Re: Question on snes sound
by on (#149021)
If you try for an exact port, it will sound a bit different, even if you use trivial samples (square, triangle, and noise). The NES APU generates mostly squarish waves at 894.9 kHz through a set of five primitive DACs (digital to analog converters) and relies on analog post-filtering in the console and TV to remove high harmonics. The Super NES S-DSP generates Gaussian-interpolated waves at 32 kHz through a pair of DACs with higher bit depth. Because of the lower sample rate, it has to filter out the high frequencies before sending them to the DAC; hence the use of Gaussian interpolation.

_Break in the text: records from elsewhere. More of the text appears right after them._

/-- A foreign clock takes part once two of its Announce messages lie within four announce intervals; under 802.1AS at once. -/
def State.qualifies (s : State) (p : Nat) (f : Foreign) : Bool :=
  s.gptp || (match f.times with
    | _ :: t :: _ => decide (s.now ≤ t + 4 * s.ptpTicks p mtAnnounce)
    | _ => false)

def State.best (s : State) (xs : List Rated) : Option Rated :=
  xs.foldl (fun m x => match m with
    | none => some x
    | some y => if s.beats x y then some x else some y) none

/-- The best set received on a port that takes part in PTP (Erbest). -/
def State.bestOn (s : State) (p : Nat) : Option Rated :=
  if s.ptpPort p then s.best (((s.eths p).foreign.filter (s.qualifies p)).map fun f => ⟨f.clock, f.src, p⟩) else none

/-- The best set of all ports (Ebest). -/
def State.bestOfAll (s : State) : Option Rated := s.best ((List.range 3).filterMap s.bestOn)

/-- What the state decision recommends for a port. -/
inductive Recommend where
  /-- Master, `wait` announce intervals from now; `gm` tells that the module is the better clock. -/
  | master (wait : Nat) (gm : Bool)
  | slave (r : Rated)
  | passive
  | listen
  deriving DecidableEq, Repr

/-- The state decision for a port, from the module's own set and the best sets (IEEE 1588-2019, 9.3.3). -/
def State.recommend (s : State) (p : Nat) (all : Option Rated) : Recommend :=
  let own : Rated := ⟨s.ownClock, s.clockId * 2 ^ 16, 0⟩
  let on := s.bestOn p
  let rec1 : Recommend :=
    if 1 ≤ s.ownClock.cls ∧ s.ownClock.cls ≤ 127 then
      match on with
      | none => .master 0 true
      | some r => if s.beats own r then .master 0 true else .passive
    else
      match all with
      | none => .master 0 true
      | some e =>
        if s.beats own e then .master 0 true
        else if e.port = p then .slave e
        else match on with
          | none => .master (e.clock.steps + 1) false
          | some r => if s.compareOf e r = .aByTopology then .passive else .master (e.clock.steps + 1) false
  match rec1 with
  | .master w g =>
    if s.bit F.TIME_CFG_SLAVE_ONLY || (on.isNone && all.isNone && (s.eths p).portState == psListening) then .listen else .master w g
  | r => r

/-- A port takes the recommended state: PRE_MASTER before MASTER where announce intervals must pass first. -/
def State.follow1588 (s : State) (p : Nat) : Recommend → State
  | .listen => s.setPortState p psListening
  | .passive => s.setPortState p psPassive
  | .slave r =>
    let e := s.eths p
    let s1 := s.setPortState p psSlave
    s1.setEths p { s1.eths p with parent := r.src, annAt := if e.portState = psSlave ∧ e.parent = r.src then e.annAt else s.now }
  | .master w free =>
    if (s.eths p).portState = psMaster ∨ w = 0 ∨ s.gptp then s.setPortState p psMaster free
    else if (s.eths p).portState = psPreMaster then s
    else
      let s1 := s.setPortState p psPreMaster free
      s1.setEths p { s1.eths p with qualAt := s.now + w * s.ptpTicks p mtAnnounce }

/-- The qualification time of a port in PRE_MASTER has passed. -/
def State.qualified (s : State) (p : Nat) : State :=
  if (s.eths p).portState = psPreMaster ∧ (s.eths p).qualAt ≤ s.now then s.setPortState p psMaster else s

/-- The grandmaster that follows from the ports' states: that of the slave port's master, or the module itself when it is master. -/
def State.noteGm (s : State) : State :=
  let p := s.time.slavePort
  match (s.eths p).foreign.find? (·.src == (s.eths p).parent) with
  | some f => if p < 3 then s.setGm f.clock.id else s
  | none => if (List.range 3).any fun q => (s.eths q).portState == psMaster then s.setGm s.clockId else s

/-- The state decision over every port that takes part in PTP: a port that becomes SLAVE first. -/
def State.decide1588 (s : State) : State :=
  let all := s.bestOfAll
  let ps := (List.range 3).filter s.ptpPort
  let rs := ps.map fun p => (p, s.recommend p all)
  let slave := fun (x : Nat × Recommend) => match x.2 with
    | .slave _ => true
    | _ => false
  let order := rs.filter slave ++ rs.filter fun x => !slave x
  (order.foldl (fun s x => s.follow1588 x.1 x.2) s).noteGm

But the Gaussian formula saps a lot of the treble, giving the S-DSP a "dark" or "muffled" sound unless you take care to preemphasize your samples properly.

But in practice, it sounds how you want it to sound. Super Mario World and Super Mario All-Stars use a completely rewritten engine with rearranged music, and "Here We Go" from Super Mario Bros. sounds like this and this through it. Later games would re-remix it: Super Mario 64, Super Smash Bros. Melee, Dance Dance Revolution Mario Mix, and Tetris DS.
Re: Question on snes sound
by on (#149024)
Thank your for that in depth answer! :-)
Re: Question on snes sound
by on (#149038)
Caravan Shooting Collection has probably the best example I can name of how to get good-sounding NES audio on the SNES.